I did! And there was the badge! The grasping fist of Supply!
He was sort of slopped over the "desk" and a drink was spilled and he seemed to be asleep.
I did a stealthy approach so as not to wake him up. The chocolate tunic was twisted about and I couldn't see the rank locket. I had to touch him to get a look. Aha, a Grade Twelve! The equivalent of a commander of ten thousand. But, of course, Supply commands no troops.

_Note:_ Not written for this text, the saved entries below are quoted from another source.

/-- A unit of the running stage exceeds the stage's time limit (R352): a bridge direction, tower, bank column, package,
engine or the firmware of a hub, as the stage numbers its units. -/
def execStageTimeLimit (unit : Nat) (s : State) : Res :=
  match s.boot.next with
  | some n =>
    if n < 4 || !stageDue s n then .next s
    else .next (fireLog n (foundLate n unit) false false 0 0 [] { s with boot := { s.boot with timed := nsAdd s.boot.timed unit } })
  | none => .next s

/-- Whether the running stage counts a unit as failed for time. -/
def timedOut (s : State) (u : Nat) : Bool := nsHas s.boot.timed u

/-! ## Lanes and spares (R355) -/

def brgGrp (s : State) (k : Nat) : LaneGrp := stGet (fun _ => LaneGrp.empty) s.boot.brg k
def setBond (k : Nat) (g : LaneGrp) (s : State) : State :=
  { s with boot := { s.boot with bond := stSet (fun _ => LaneGrp.empty) s.boot.bond k g } }
def setBrg (k : Nat) (g : LaneGrp) (s : State) : State :=
  { s with boot := { s.boot with brg := stSet (fun _ => LaneGrp.empty) s.boot.brg k g } }

/-- The lowest-numbered spare of a group with `n` spares that is good and free. -/
def freeSpare (n : Nat) (g : LaneGrp) : Option Nat :=
  (List.range n).find? (fun i => !g.sp.any (fun e => e.1 == i) && !g.badSp.contains i)

/-- A lane of a group fails: lane 64 + i is spare i. A spare in use that fails is bad, and the lane that it replaced takes the
next one. Answers the group and the lane left without a spare, if any. -/
def failLane (n lane : Nat) (g : LaneGrp) : LaneGrp × Option Nat :=
  let hit := g.sp.find? (fun e => e.2 == lane || e.1 + 64 == lane)
  let g := match hit with
    | some e => { g with sp := g.sp.filter (fun x => x != e), badSp := nsAdd g.badSp e.1 }
    | none => if 64 ≤ lane then { g with badSp := nsAdd g.badSp (lane - 64) } else g
  let real := match hit with
    | some e => e.2
    | none => lane
  if 64 ≤ real then (g, none)
  else
    match freeSpare n g with
    | some i => ({ g with sp := g.sp ++ [(i, real)], bad := g.bad.filter (fun x => x != real) }, none)
    | none => ({ g with bad := nsAdd g.bad real }, some real)

/-- The locator of a bond lane group: group `g` of a bank column. -/
def bondUnit (col g : Nat) : Nat := srcCol col + 2 ^ 28 + g * 8

/-- The locator of the DRAM bank that holds a row of a column. -/
def bankUnit (col row : Nat) : Nat := srcCol col + 3 * 2 ^ 28 + rowLayer row * 2 ^ 11

/-! ## The runtime defect map (R354) -/

/-- The key of a row of a column in the retention profile. -/
def rowKey (e : Nat × Nat) : Nat := e.1 * 131072 + e.2

/-- Forgets what earlier tests found of a tower: its full test follows. Spare rows in use are one-time fuses (R363). -/
def forgetTower (n : Nat) (s : State) : State :=
  let brg := (List.range 40).filter (fun i => (edgeOwner i).1 == n)
  { s with
    cols := stDrop s.cols (544 * n) 544
    therm := { s.therm with lay := stDrop s.therm.lay (8 * n) 8 }
    boot := { s.boot with
      defCore := nsDrop s.boot.defCore (272 * n) 272
      defClu := nsDrop s.boot.defClu (16 * n) 16
      defRow := s.boot.defRow.filter (fun e => e.1 / 544 != n), retCol := nsDrop s.boot.retCol (544 * n) 544
      retP := stDel s.boot.retP n, prof := stDrop s.boot.prof (rowKey (544 * n, 0)) (544 * 131072)
      phRec := stDrop s.boot.phRec (8 * n) 8
      bond := stDrop s.boot.bond (544 * n * 134) (544 * 134)
      brg := brg.foldl (fun m i => stDrop m (24 * i) 24) s.boot.brg } }

/-- Copies the fused defects into the map: fused spares are in use, and a fused spare lane is bad. -/
def loadFuses (s : State) : State :=
  let f := s.boot.fuse
  let put (g : LaneGrp) (lane spare : Nat) : LaneGrp :=
    if 64 ≤ lane then { g with badSp := nsAdd g.badSp (lane - 64) }
    else if g.sp.any (fun e => e.2 == lane) then g else { g with sp := g.sp ++ [(spare, lane)] }
  let s := { s with boot := { s.boot with
    defCore := f.cores.foldl nsAdd s.boot.defCore, defClu := f.clus.foldl nsAdd s.boot.defClu } }
  let s := f.bond.foldl (fun s e => setBond e.1 (put (bondGrp s e.1) e.2.1 e.2.2) s) s
  f.brg.foldl (fun s e => setBrg e.1 (put (brgGrp s e.1) e.2.1 e.2.2) s) s

/-! ## The logical map (R356) -/

/-- Whether both columns of a core site have retired, as the test record holds it. -/
def bothRetired (s : State) (c : Nat) : Bool := nsHas s.boot.retCol (2 * c) && nsHas s.boot.retCol (2 * c + 1)

def siteUsable (s : State) (c : Nat) : Bool := !nsHas s.boot.defCore c && !bothRetired s c

def cluSites (s : State) (k : Nat) : List Nat := ((List.range 17).map (fun i => 17 * k + i)).filter (siteUsable s)

def cluUsable (s : State) (k : Nat) : Bool := !nsHas s.boot.defClu k && !(cluSites s k).isEmpty

/-- The four edges of a tower. -/
def towerEdges (n : Nat) : List Nat := (List.range 4).map (fun e => (twEdge n e).1)

def towerUsable (s : State) (n : Nat) : Bool :=
  nsHas s.pwr.rails (4 + n) && !nsHas s.lostTw n && !nsHas s.boot.defTw n && (towerEdges n).any (edgeUp s) &&
    (List.range 16).any (fun i => cluUsable s (16 * n + i))

/-- Adds a tower to a map under a logical number: its clusters and cores dense in physical order. -/
def mapTower (s : State) (n t : Nat) (m : LogMap) : LogMap :=
  let ks := ((List.range 16).map (fun i => 16 * n + i)).filter (cluUsable s)
  let m := { m with tw := stSet (fun _ => 0) m.tw n (t + 1) }
  ks.zipIdx.foldl (fun m e =>
    let m := { m with cl := stSet (fun _ => 0) m.cl e.1 (e.2 + 1) }
    ((cluSites s e.1).take 16).zipIdx.foldl (fun m x => { m with core := stSet (fun _ => 0) m.core x.1 (x.2 + 1) }) m) m

/-- The map of a start-up: usable towers dense in physical order. -/
def mapBuild (s : State) : LogMap :=
  ((List.range 16).filter (towerUsable s)).zipIdx.foldl (fun m e => mapTower s e.1 e.2 m) { tw := [], cl := [], core := [] }

/-- Puts a new map in force when it differs; LOG_TOWERS counts the numbers that start-up allocates. -/
def remap (m : LogMap) (s : State) : State :=
  if m = s.map then s else rupd 0x10 (fun w => wPut w 4 0 m.tw.length) (mapChange m s)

I needn't have been so stealthy! He was snoring drunk! I was about to go through his pockets when one of the waitresses – in the Bunker Room they dress like male dispatch riders without the pants – came over to find out what I wanted. I ordered plain sparklewater for myself. "And bring an oversize canister of double-strength jolt for my friend here," I said.
"It's time a friend showed up," said the girl. "He's been there since early this morning. You people don't look after your friends very well." She went off, a little huffish.
I completed my frisking. His identoplate said that he was Colonel Rajabah Stinkins of the Voltar Raiders, Section of Supply. Excellent. He would know nothing of Flisten. His complexion was white as mountain snow.
He was a very beefy man, much given to lard. He seemed to just snore on and on. So I really frisked him. I found some just issued divorce papers and the photos of five children. So that's what the binge was all about. One can figure these things out, particularly with my skill at Earth psychology. He was drowning his sorrows.
The girl brought the order and I stamped the check with his identoplate. She frowned slightly until I tossed one of his five-credit notes on her tray. "It's his binge," I said, "so he can pay for the sober-up. We were in school together. He always was a drunk."
"Who wash alwash a drunk?" he said. He had awakened. "Thash libelous! I wash ne'er drunk in my life!" The girl thought it was a good joke. And she swished pantslessly away.